Exercise: With the line containing "if d.isStaged (i" as the start and the line containing "x.num (k p 7) ≤ 0)))])" as the end, transcribe that span of the entries below exactly, including both.
─── Information supplied
/-- A table holds whole records, not too many, each in range. Of the task placement it is 256 records. -/
def tableShape (k : Key) (v : DVal) : Bool :=
  match tableSize k, v with
  | some (size, most), .oct b =>
    decide (b.length % size = 0) && decide (b.length ≤ size * most) && (records size b).all (recordOk k)
      && (decide (k ≠ 0x400301) || decide (b.length = 512))
  | _, _ => true

/-- A staged value has its entry's type, length and range (class 1). The flood VLANs are 0, 1 to 4,094 or 0xFFFF. -/
def stagedOk (k : Key) (v : DVal) : Bool :=
  match rowOf (k / 256) (k % 256) with
  | none => false
  | some r =>
    lengthOk r.ty (encodeVal r.ty v).length && inRange r v && extraOk k v && tableShape k v
      && (decide (k ≠ 0x382004) || ((records 2 v.bytes).map leNat).all (fun x => decide (x ≤ 4094 ∨ x = 0xFFFF)))

/-- The range of 2220:08 and 2221:08 under profile 2 (R102): it is 0 to 3 there. -/
def delayRange (d x : Dev) : List Check :=
  [0x2220, 0x2221].filterMap (fun i =>
    if d.isStaged (i * 256 + 1) || d.isStaged (i * 256 + 8) then some ([i * 256 + 8], decide (x.nat (i * 256 + 1) ≠ 2 ∨ x.num (i * 256 + 8) ≤ 3))
    else none)

def Dev.class1 (d : Dev) : List Check := d.cs.staged.map (fun e => ([e.1], stagedOk e.1 e.2)) ++ delayRange d d.overlay

/-- Class 2: a Guarded entry is staged with no Witness window open. -/
def Dev.class2 (d : Dev) : List Check :=
  d.cs.staged.map (fun e => ([e.1], d.flag 0x461001 || (rowOf (e.1 / 256) (e.1 % 256)).map (·.cls) != some Cls.guarded))

/-! Class 3. `x` is the configuration. -/

/-- R103: the PTP ports. Every port mode of R372 is one of those that R106 lists. -/
def ptpRules (x : Dev) : List Check :=
  let k (p sub : Nat) : Key := (0x2220 + p) * 256 + sub
  let both := decide (x.nat (k 0 1) ≠ 0 ∧ x.nat (k 1 1) ≠ 0)
  [0, 1].flatMap (fun p =>
    [([k p 1, k p 7], decide (x.nat (k p 1) ≠ 1) || decide (-1 ≤ x.num (k p 7) ∧ x.num (k p 7) ≤ 1))
    , ([k p 1, k p 3, k p 7, k p 0x0C], decide (x.nat (k p 1) ≠ 2)
        || (decide (x.nat (k p 3) = 0 ∧ x.nat (k p 0x0C) = 0) && decide (-3 ≤ x.num (k p 7) ∧ x.num (k p 7) ≤ 0)))])
    ++ [([k 0 1, k 0 3, k 1 1, k 1 3], !both || decide (x.nat (k 0 1) = x.nat (k 1 1) ∧ x.nat (k 0 3) = x.nat (k 1 3)))]

/-- R143: the loop classes. -/
def loopRules (x : Dev) : List Check :=
  [0, 1, 2, 3].flatMap (fun c =>
    let k (sub : Nat) : Key := (0x2440 + c) * 256 + sub
    let t := x.nat (k 9)
    [([k 2, k 9], decide (x.nat (k 2) * t ≤ 2500)), ([k 9], decide (c ≠ 1 ∨ t = 1 ∨ t = 2 ∨ t = 20))])

/-- The square of the length of three integers. -/
def square3 (a b c : Int) : Int := a * a + b * b + c * c

/-- R158: the Benchmark. -/
def benchRules (x : Dev) : List Check :=
  let b := x.oct 0x249001
  let none_ := decide (b = zeros 24)
  let r2 := square3 (fieldI b 0 8) (fieldI b 8 8) (fieldI b 16 8)
  let l := x.oct 0x249005
  let l2 := square3 (fieldI l 0 4) (fieldI l 4 4) (fieldI l 8 4)
  [([0x249001, 0x249003], decide (x.nat 0x249003 = 0) == none_)
  , ([0x249001], none_ || decide (63000000000 ^ 2 ≤ r2 ∧ r2 ≤ 64000000000 ^ 2))
  , ([0x249005], decide (l = zeros 12) || decide (5000 ^ 2 ≤ l2 ∧ l2 ≤ 1000000 ^ 2))]

/-- The station ID has been set since the Benchmark was last changed, in the configuration (R171). -/
def Dev.stationSet (d : Dev) : Bool := d.isStaged 0x249006 || (d.rx.station && !d.changes 0x249001)

/-- R171: MSM output. -/
def msmRules (d x : Dev) : List Check :=
  let m := msmPeriod (x.nat 0x24C004)
  let p := measPeriod (x.nat 0x247001)
  [([0x247001, 0x24C004], decide (p ≤ m ∧ m % p = 0))
  , ([0x249001, 0x249006, 0x24C001, 0x24C003], !x.flag 0x24C001 || (decide (x.nat 0x24C003 ≠ 0) && d.stationSet))]

/-- Pairs of enabled slots. -/
def slotPairs (on : List Nat) : List (Nat × Nat) := on.flatMap (fun n => (on.filter (fun m => decide (n < m))).map (fun m => (n, m)))

/-- R181, R257, R420: the vehicle slots. -/
def slotRules (d x : Dev) : List Check :=
  let on := x.slotsOn
  on.flatMap (fun n =>
    [([slotKey n 0 2, slotKey n 0 1], decide (x.nat (slotKey n 0 2) ≠ 0))
    , ([slotKey n 0 5, slotKey n 0 4], decide (x.nat (slotKey n 0 5) = 0xFFFF)
        || decide (x.nat (slotKey n 0 5) * x.reportHz n < 10000))
    , ([slotKey n 0 3, slotKey n 0 1, qKey (x.nat (slotKey n 0 3)) 3], decide (16 ≤ x.nat (slotKey n 0 3))
        && decide (x.nat (qKey (x.nat (slotKey n 0 3)) 3) = 1))])
    ++ [2, 3].flatMap (fun sub => (slotPairs on).map (fun p =>
      ([slotKey p.2 0 sub, slotKey p.1 0 sub, slotKey p.1 0 1, slotKey p.2 0 1]
      , decide (x.nat (slotKey p.1 0 sub) ≠ x.nat (slotKey p.2 0 sub)))))
    ++ ((d.resv.holds.map (·.path)).eraseDups.filter (fun n => decide (n < 128))).flatMap (fun n =>
      [([slotKey n 0 1], !(d.slotOn n && !x.slotOn n)), ([slotKey n 0 2], !d.changes (slotKey n 0 2))
      , ([slotKey n 0x10 1], !d.changes (slotKey n 0x10 1))])

/-- R220: the grid does not move under held vehicle paths. -/
def gridRules (d : Dev) : List Check :=
  (0x2C0001 :: benchKeys).map (fun k => ([k], !(d.changes k && d.pathsHeld)))

/-- The arcs of a graph. -/
def Graph.allArcs (g : Graph) : List (Nat × ArcRec) := (List.range g.nArcs).filterMap (fun i => (g.arc i).map (fun a => (i, a)))

/-- The segments of an arc lie in the table (R227). -/
def Graph.segsIn (g : Graph) (a : ArcRec) : Bool := decide (a.first + a.count ≤ g.nSegs)

/-- Segment ENDs rise strictly from above 0 to LENGTH (R227). -/
def Graph.endsOk (g : Graph) (a : ArcRec) : Bool :=
  let s := g.segsOf a
  s.all (fun e => decide (e.1 < e.2.1)) && decide ((s.getLast?).map (fun e => e.2.1) = some a.len)

/-- LENGTH is within 10 mm of the geometric length (R227). -/
def Graph.lengthOk (g : Graph) (a : ArcRec) : Bool :=
  match g.line a with
  | none => true
  | some l =>
    let half := (if l.k < 0 then -l.k else l.k) * l.c / 2
    decide (half ≤ 1) && decide (l.len - 10 ≤ a.len ∧ (a.len : Rat) ≤ l.len + 10)

/-- The groups that an arc's segments name. -/
def Graph.groupsOf (g : Graph) (a : ArcRec) : List Nat := (g.segsOf a).map (fun s => s.2.2)

/-- The greatest length of a DEFINED class that a mask admits (R228, R261). -/
def Dev.longest (x : Dev) (mask : Nat) : Nat :=
  ((List.range 16).filter (fun k => mask.testBit k && (x.cls k).defined)).foldl (fun m k => max m ((x.cls k).front + (x.cls k).rear)) 0

/-- R228 for a safe-park node. -/
def Dev.parkOk (x : Dev) (g : Graph) (arcs : List (Nat × ArcRec)) (i : Nat) (n : NodeRec) : Bool :=
  (List.range g.nNodes).all (fun j => decide (j = i) || decide ((g.node j).map (·.group) ≠ some n.group))
    && arcs.all (fun a =>
      let s := g.segsOf a.2
      (s.zip (List.range s.length)).all (fun e =>
        decide (e.1.2.2 ≠ n.group)
          || (((decide (e.2 + 1 = s.length) && decide (a.2.to_ = i)) || (decide (e.2 = 0) && decide (a.2.from_ = i)))
            && decide (x.longest a.2.mask ≤ e.1.2.1 - e.1.1))))

/-- True where the change set concerns the graph or the classes that its rules name. -/
def Dev.stagesGraph (d : Dev) : Bool :=
  [0x2C1001, 0x2C1002, 0x2C1003, 0x2C1004].any d.isStaged || (List.range 16).any (fun k => d.isStaged (0x340001 + k))

/-- Entries that the rules on arcs, segments and nodes rest on. -/
def graphKeys : List Key := [0x2C1001, 0x2C1002, 0x2C1003, 0x2C1004] ++ (List.range 16).map (fun k => 0x340001 + k)

/-- An arc whose FROM, TO and segments exist; of another arc, class 4 reports the reference, and no class 3 rule can judge it. -/
def Graph.refsOk (g : Graph) (a : ArcRec) : Bool := decide (a.from_ < g.nNodes ∧ a.to_ < g.nNodes) && g.segsIn a

/-- Class 3 of R227, R228 and R262 on the graph. -/
def graphRules (d x : Dev) : List Check :=
  if !d.stagesGraph then []
  else
    let g := x.graph
    let arcs := g.allArcs.filter (fun a => g.refsOk a.2)
    arcs.flatMap (fun a =>
      [([0x2C1003, 0x2C1002], g.endsOk a.2), ([0x2C1002, 0x2C1001], g.lengthOk a.2)
      , ([0x2C1002, 0x2C1003], match (if a.2.rev = 0xFFFF then none else g.arc a.2.rev) with
          | none => true
          | some b => !g.refsOk b || (g.groupsOf a.2).all (g.groupsOf b).contains && (g.groupsOf b).all (g.groupsOf a.2).contains)
      , ([0x2C1002], !a.2.gear || (List.range 16).all (fun k => !a.2.mask.testBit k || ((x.cls k).defined && (x.cls k).reversing)))])
      ++ (List.range g.nNodes).filterMap (fun i => (g.node i).map (fun n =>
        (graphKeys, (!n.park || x.parkOk g arcs i n) && (!n.task || n.park))))

/-- R262: a DEFINED class record lies within the ranges of R261. -/
def classOk (c : ClassRec) : Bool :=
  !c.defined || (decide (100 ≤ c.vmax ∧ c.vmax ≤ 20000) && decide (c.vmaxRev ≤ c.vmax) && decide (50 ≤ c.accel ∧ c.accel ≤ 5000)
    && decide (50 ≤ c.decel ∧ c.decel ≤ 5000) && decide (100 ≤ c.jerk ∧ c.jerk ≤ 20000) && decide (c.decel ≤ c.emerg ∧ c.emerg ≤ 10000)
    && decide (c.dwell ≤ 10000) && decide (c.front ≤ 30000 ∧ c.rear ≤ 30000))
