-- ==== Sys2Proof/Machine/Ptp.lean ====
section
/-!
DEFINITION. PTP on ports 0 and 1 (R101 to R107). Message exchange, data set comparison and port states are those of IEEE
1588-2019, of which the spec names the parts the device uses.
-/
namespace Sys2Proof.Machine

/-- A setting of PTP port `p` (R102). -/
def ptpSet (p : Fin 2) (sub : Nat) : Key := (0x2220 + p.val) * 256 + sub

/-- The portState of a port: 2 FAULTY, 3 DISABLED, 4 LISTENING, 6 MASTER, 7 PASSIVE, 8 UNCALIBRATED, 9 SLAVE (R105). -/
def Dev.portState (d : Dev) (p : Fin 2) : Nat := d.nat (0x222202 + p.val)

/-- A port's PTP instance is on: a profile is set and fleet time is not in state 0 (R84, R102). -/
def Dev.ptpOn (d : Dev) (p : Fin 2) : Bool := decide (d.nat (ptpSet p 1) ≠ 0) && decide (d.timeState ≠ 0) && decide (d.portState p ≠ 2)

/-- True where a port takes part in PTP: a profile is set, fleet time is not in state 0, and an SGMII port runs at 1,000
Mb/s (R84, R102, R375). -/
def Dev.ptpRuns (d : Dev) (p : Fin 2) : Bool :=
  d.ptpOn p && d.up 7 && (tabGetD d.sw.ports p.val port0).up && !d.quiet

/-- How a message leaves: the port, its VLAN, its transport, its domain, and its logMessageInterval as a byte (R102), which IEEE 1588-2019 takes from
a log interval of the port, or sets to 0x7F. -/
def Dev.ptpOut (d : Dev) (p : Fin 2) (sub : Option Nat) : List Nat :=
  [p.val, d.nat (ptpSet p 0x0B), d.nat (ptpSet p 0x0C), d.nat (ptpSet p 3), (sub.map (fun n => ofSigned 8 (d.num (ptpSet p n)))).getD 0x7F]

/-- An interval given as a power of two of seconds (R102), in ticks. -/
def logTicks (n : Int) : Nat := if 0 ≤ n then 2 ^ n.toNat * secT else secT / 2 ^ (-n).toNat

/-- Ingress latency of a port's mode in 2^-16 ns (R106). -/
def ingressLatency (mode : Nat) : Int :=
  if mode ≤ 1 then 3355443 else if mode = 2 then 6081740 else if mode = 3 then 13841203 else 14680064

/-- Egress latency of a port's mode in 2^-16 ns (R106). -/
def egressLatency (mode : Nat) : Int :=
  if mode ≤ 1 then 2936012 else if mode = 2 then 5033165 else if mode = 3 then 11796480 else 12373197

/-- The receive timestamp of a frame that arrives now (R106). -/
def Dev.rxStamp (d : Dev) (p : Fin 2) : Int := d.fleet - ingressLatency (d.nat ((0x3A10 + p.val) * 256 + 2))

/-- The transmit timestamp of a frame that leaves now (R106). -/
def Dev.txStamp (d : Dev) (p : Fin 2) : Int := d.fleet + egressLatency (d.nat ((0x3A10 + p.val) * 256 + 2))

/-- The parent's port identity as a number (R105). -/
def Dev.parent (d : Dev) : Nat := beNat (d.oct 0x222204)

/-- True where a message comes from the parent in the port's domain, on a port that is or becomes slave. -/
def Dev.fromParent (d : Dev) (p : Fin 2) (m : PtpMsg) : Bool :=
  d.ptpRuns p && decide (m.domain = d.nat (ptpSet p 3)) && decide (m.src = d.parent)
    && (decide (d.portState p = 8) || decide (d.portState p = 9))

/-- A Sync is received and timestamped (R101, R106). -/
def ptpSyncReceive (p : Fin 2) (m : PtpMsg) (d : Dev) : Dev :=
  d.when (d.fromParent p m) (fun d => d.setPtp p { d.ptp p with
    syncSeq := m.seq, syncT2 := d.rxStamp p, syncCorr := m.corr, syncOpen := true, syncAt := d.clk.now
    syncLog := if m.logInt = 0x7F then d.num (ptpSet p 7) else m.logInt })

/-- A Follow_Up completes the offset of its Sync: offset from master is t2 − t1 − path delay − corrections, corrected by
the port's asymmetry (R88, R101). The servo takes it at the SERVO_UPDATE that follows. -/
def ptpFollowUpReceive (p : Fin 2) (m : PtpMsg) (d : Dev) : Dev :=
  let x := d.ptp p
  d.when (d.fromParent p m && x.syncOpen && decide (m.seq = x.syncSeq)) (fun d =>
    let asym := d.num (ptpSet p 0x0A) * 65536 / 1000
    let delay := if d.nat (ptpSet p 1) = 2 then x.linkDelay else d.num 0x222208
    let off := x.syncT2 - m.origin - delay - x.syncCorr - m.corr - asym
    let d := d.setPtp p { x with syncOpen := false }
    let d := d.setN 0x222207 off
    let d := if d.portState p = 8 then d.setPortState p.val 9 else d
    d.offerTime (2 + p.val) off none)

/-- The data set comparison of IEEE 1588-2019 on what an Announce carries: true where `a` is better than `b`. -/
def betterAnnounce (a b : Announce) : Bool :=
  let ka := if a.gm = b.gm then [a.steps, a.src] else [a.priority1, a.clkClass, a.accuracy, a.variance, a.priority2, a.gm]
  let kb := if a.gm = b.gm then [b.steps, b.src] else [b.priority1, b.clkClass, b.accuracy, b.variance, b.priority2, b.gm]
  let rec lt : List Nat → List Nat → Bool
    | x :: xs, y :: ys => if x < y then true else if y < x then false else lt xs ys
    | _, _ => false
  lt ka kb

/-- The quality the device announces of its own clock: clockClass, clockAccuracy and timeSource (R104). -/
def Dev.ownQuality (d : Dev) : Nat × Nat × Nat :=
  match d.timeState with
  | 3 => if d.nat 0x220004 = 1 then (6, 0x21, 0x20) else (248, 0xFE, 0xA0)
  | 4 => (7, 0x22, 0x20)
  | 5 => (187, 0xFE, 0xA0)
  | _ => (248, 0xFE, 0xA0)

/-- The device's own data set for the BMCA, through port `p`. IEEE 1588-2019 has the variance; the spec gives none. -/
def Dev.ownAnnounce (d : Dev) (p : Fin 2) : Announce :=
  { src := beNat Config.clockIdentity * 65536 + p.val + 1, seq := 0, domain := d.nat (ptpSet p 3)
    priority1 := d.nat (ptpSet p 4), clkClass := d.ownQuality.1, accuracy := d.ownQuality.2.1
    variance := Config.clockVariance, priority2 := d.nat (ptpSet p 5), gm := beNat Config.clockIdentity
    steps := 0, utc := d.num 0x220009, utcValid := d.servo.utcSeen, timeSource := d.ownQuality.2.2 }

/-- Set parent, grandmaster and stepsRemoved; a change of grandmaster raises event source 41 (R105). -/
def Dev.setMaster (d : Dev) (parent gm steps : Nat) : Dev :=
  let old := d.oct 0x222205
  let new := beBytes 8 gm
  let d := ((d.setO 0x222204 (beBytes 10 parent)).setO 0x222205 new).setN 0x222206 (steps : Nat)
  d.raiseIf (decide (old ≠ new)) 41 0

/-- The state decision of the BMCA for both ports, under the roles of 2220:02 and 2221:02 (R101, R102): a port whose best
Announce beats the device's own clock and the other port's is slave, one that is beaten by neither is master, and a port
that hears a better clock but is not the slave port is passive. A port in LISTENING that has heard nothing stays there. -/
def Dev.bmca (d : Dev) : Dev :=
  let heard (p : Fin 2) : Option Announce :=
    if d.nat (ptpSet p 2) = 1 then none
    else match (d.ptp p).best with
      | some a => if d.nat (ptpSet p 2) = 2 || betterAnnounce a (d.ownAnnounce p) then some a else none
      | none => none
  let slave : Option (Fin 2) := match heard 0, heard 1 with
    | some a, some b => if betterAnnounce b a then some 1 else some 0
    | some _, none => some 0
    | none, some _ => some 1
    | none, none => none
  let stateOf (p : Fin 2) : Nat :=
    if slave = some p then (if d.portState p = 9 ∧ d.parent = ((heard p).map (·.src)).getD 0 then 9 else 8)
    else if (heard p).isSome then 7
    else if d.nat (ptpSet p 2) = 2 ∨ (d.portState p = 4 ∧ (d.ptp p).best.isNone) then 4
    else 6
  let one (p : Fin 2) (d' : Dev) : Dev := if d.ptpOn p then d'.setPortState p.val (stateOf p) else d'
  let d' := one 1 (one 0 d)
  match slave with
  | some p => match heard p with
    | some a => d'.setMaster a.src a.gm (a.steps + 1)
    | none => d'
  | none => d'.setMaster (beNat Config.clockIdentity * 65536) (beNat Config.clockIdentity) 0

/-- An Announce is received and fed to the BMCA (R101, R105). -/
def ptpAnnounceReceive (p : Fin 2) (a : Announce) (d : Dev) : Dev :=
  d.when (d.ptpRuns p && decide (a.domain = d.nat (ptpSet p 3))) (fun d =>
    let keep := match (d.ptp p).best with
      | some b => decide (a.src = b.src) || betterAnnounce a b
      | none => true
    let d := if keep then (d.setPtp p { d.ptp p with best := some a }).mark (.heard p.val) d.clk.now else d
    let d := d.bmca
    if d.nat 0x220004 = 2 + p.val ∧ d.parent = a.src ∧ a.utcValid then d.setUtc a.utc else d)

/-- A Delay_Req on a master port is answered with Delay_Resp (R101). -/
def ptpDelayReqReceive (p : Fin 2) (m : PtpMsg) (d : Dev) : Dev :=
  d.when (d.ptpRuns p && decide (d.portState p = 6) && decide (d.nat (ptpSet p 1) = 1)
      && decide (m.domain = d.nat (ptpSet p 3))) (fun d =>
    d.emit .ptpDelayResp (d.ptpOut p (some 8)) [m.seq, d.rxStamp p, m.corr, m.src])

/-- A Delay_Resp updates the mean path delay: ((t2 − t1) + (t4 − t3)) / 2 (R101, R105). -/
def ptpDelayRespReceive (p : Fin 2) (m : PtpMsg) (d : Dev) : Dev :=
  let x := d.ptp p
  d.when (d.fromParent p m && x.delayOpen && decide (m.seq = x.txDelay)) (fun d =>
    let ms := d.num 0x222207 + d.num 0x222208
    let sm := m.origin - x.t3 - m.corr
    (d.setPtp p { x with delayOpen := false }).setN 0x222208 ((ms + sm) / 2))

/-- A Pdelay_Req is answered with Pdelay_Resp and Pdelay_Resp_Follow_Up (R101, profile 2). -/
def ptpPdelayReqReceive (p : Fin 2) (m : PtpMsg) (d : Dev) : Dev :=
  d.when (d.ptpRuns p && decide (d.nat (ptpSet p 1) = 2)) (fun d =>
    (d.emit .ptpPdelayResp (d.ptpOut p none) [m.seq, d.rxStamp p, m.src]).emit .ptpPdelayRespFollowUp (d.ptpOut p none)
      [m.seq, d.txStamp p, m.src])

/-- A Pdelay_Resp gives t2 and t4, its follow-up t3 and with it the link delay ((t4 − t1) − (t3 − t2)) / 2 (R101). -/
def ptpPdelayRespReceive (p : Fin 2) (followUp : Bool) (m : PtpMsg) (d : Dev) : Dev :=
  let x := d.ptp p
  d.when (d.ptpRuns p && x.pOpen && decide (m.seq = x.txDelay)) (fun d =>
    if followUp then
      let ld := ((x.pt4 - x.pt1) - (m.origin - x.pt2)) / 2
      (d.setPtp p { x with pOpen := false, linkDelay := ld }).setN 0x222208 ld
    else d.setPtp p { x with pt2 := m.origin, pt4 := d.rxStamp p })

/-- The sync interval 2220:07 of a master port expires: Sync and Follow_Up are sent (R101, R106). -/
def ptpSyncInterval (p : Fin 2) (d : Dev) : Dev :=
  d.when (d.ptpRuns p && decide (d.portState p = 6) && d.dueIn (.sync p.val) (logTicks (d.num (ptpSet p 7)))) (fun d =>
    let x := d.ptp p
    let n := (x.txSync + 1) % 65536
    let d := (d.setPtp p { x with txSync := n }).mark (.sync p.val) d.clk.now
    (d.emit .ptpSync (d.ptpOut p (some 7)) [n]).emit .ptpFollowUp (d.ptpOut p (some 7)) [n, d.txStamp p])

/-- The announce interval 2220:06 expires: the states are decided anew, and a master port sends an Announce with the device's quality, or with the
parent's data set, its time source and its UTC offset as a boundary clock passes them on while slave on the other port (R101, R104). -/
def ptpAnnounceInterval (p : Fin 2) (d : Dev) : Dev :=
  d.when (d.ptpRuns p && d.dueIn (.announce p.val) (logTicks (d.num (ptpSet p 6)))) (fun d =>
    let d := (d.mark (.announce p.val) d.clk.now).bmca
    d.when (decide (d.portState p = 6)) (fun d =>
    let o : Fin 2 := 1 - p
    let x := d.ptp p
    let n := (x.txAnn + 1) % 65536
    let own := d.ownAnnounce p
    let a := if d.portState o = 9 then ((d.ptp o).best.map (fun b => { b with steps := b.steps + 1 })).getD own else own
    (d.setPtp p { x with txAnn := n }).emit .ptpAnnounce (d.ptpOut p (some 6))
      [n, a.priority1, a.clkClass, a.accuracy, a.variance, a.priority2, a.gm, a.steps, a.timeSource, a.utc, if a.utcValid then 1 else 0]))

/-- The delay request interval 2220:08 expires: a Delay_Req of a slave port, or a Pdelay_Req with profile 2 (R101). -/
def ptpDelayReqInterval (p : Fin 2) (d : Dev) : Dev :=
  d.when (d.ptpRuns p && d.dueIn (.delay p.val) (logTicks (d.num (ptpSet p 8)))) (fun d =>
    let x := d.ptp p
    let n := (x.txDelay + 1) % 65536
    if d.nat (ptpSet p 1) = 2 then
      ((d.mark (.delay p.val) d.clk.now).setPtp p { x with txDelay := n, pt1 := d.txStamp p, pOpen := true }).emit .ptpPdelayReq (d.ptpOut p (some 8)) [n]
    else if d.portState p = 8 ∨ d.portState p = 9 then
      ((d.mark (.delay p.val) d.clk.now).setPtp p { x with txDelay := n, t3 := d.txStamp p, delayOpen := true }).emit .ptpDelayReq (d.ptpOut p none) [n]
    else d)

/-- No Announce within the receipt timeout, 2220:09 announce intervals (R89, R101, R102): the port forgets what it has heard and the BMCA decides anew; a port in LISTENING becomes
MASTER unless it is slave only. The port's source becomes invalid. -/
def announceReceiptTimeout (p : Fin 2) (d : Dev) : Dev :=
  d.when (d.ptpOn p && d.dueIn (.heard p.val) (d.nat (ptpSet p 9) * logTicks (d.num (ptpSet p 6)))) (fun d =>
    let d := d.setPtp p (d.ptp p).deaf
    let d := if d.portState p = 4 ∧ d.nat (ptpSet p 2) ≠ 2 then d.setPortState p.val 6 else d
    (d.bmca.breakRun (2 + p.val)).invalidate (2 + p.val))

def execPtpSyncReceive (dt : Nat) (port : Fin 2) (m : PtpMsg) (s : State) : Out := onDev s dt (ptpSyncReceive port m)
def execPtpFollowUpReceive (dt : Nat) (port : Fin 2) (m : PtpMsg) (s : State) : Out := onDev s dt (ptpFollowUpReceive port m)
def execPtpAnnounceReceive (dt : Nat) (port : Fin 2) (a : Announce) (s : State) : Out := onDev s dt (ptpAnnounceReceive port a)
def execPtpDelayReqReceive (dt : Nat) (port : Fin 2) (m : PtpMsg) (s : State) : Out := onDev s dt (ptpDelayReqReceive port m)
def execPtpDelayRespReceive (dt : Nat) (port : Fin 2) (m : PtpMsg) (s : State) : Out := onDev s dt (ptpDelayRespReceive port m)
def execPtpPdelayReqReceive (dt : Nat) (port : Fin 2) (m : PtpMsg) (s : State) : Out := onDev s dt (ptpPdelayReqReceive port m)
def execPtpPdelayRespReceive (dt : Nat) (port : Fin 2) (followUp : Bool) (m : PtpMsg) (s : State) : Out :=
  onDev s dt (ptpPdelayRespReceive port followUp m)
def execPtpSyncInterval (dt : Nat) (port : Fin 2) (s : State) : Out := onDev s dt (ptpSyncInterval port)
def execPtpAnnounceInterval (dt : Nat) (port : Fin 2) (s : State) : Out := onDev s dt (ptpAnnounceInterval port)
def execPtpDelayReqInterval (dt : Nat) (port : Fin 2) (s : State) : Out := onDev s dt (ptpDelayReqInterval port)
def execAnnounceReceiptTimeout (dt : Nat) (port : Fin 2) (s : State) : Out := onDev s dt (announceReceiptTimeout port)

end Sys2Proof.Machine
end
──────
Answer space:
    if d.isStaged (i * 256 + 1) || d.isStaged (i * 256 + 8) then some ([i * 256 + 8], decide (x.nat (i * 256 + 1) ≠ 2 ∨ x.num (i * 256 + 8) ≤ 3))
    else none)

def Dev.class1 (d : Dev) : List Check := d.cs.staged.map (fun e => ([e.1], stagedOk e.1 e.2)) ++ delayRange d d.overlay

/-- Class 2: a Guarded entry is staged with no Witness window open. -/
def Dev.class2 (d : Dev) : List Check :=
  d.cs.staged.map (fun e => ([e.1], d.flag 0x461001 || (rowOf (e.1 / 256) (e.1 % 256)).map (·.cls) != some Cls.guarded))

/-! Class 3. `x` is the configuration. -/

/-- R103: the PTP ports. Every port mode of R372 is one of those that R106 lists. -/
def ptpRules (x : Dev) : List Check :=
  let k (p sub : Nat) : Key := (0x2220 + p) * 256 + sub
  let both := decide (x.nat (k 0 1) ≠ 0 ∧ x.nat (k 1 1) ≠ 0)
  [0, 1].flatMap (fun p =>
    [([k p 1, k p 7], decide (x.nat (k p 1) ≠ 1) || decide (-1 ≤ x.num (k p 7) ∧ x.num (k p 7) ≤ 1))
    , ([k p 1, k p 3, k p 7, k p 0x0C], decide (x.nat (k p 1) ≠ 2)
        || (decide (x.nat (k p 3) = 0 ∧ x.nat (k p 0x0C) = 0) && decide (-3 ≤ x.num (k p 7) ∧ x.num (k p 7) ≤ 0)))])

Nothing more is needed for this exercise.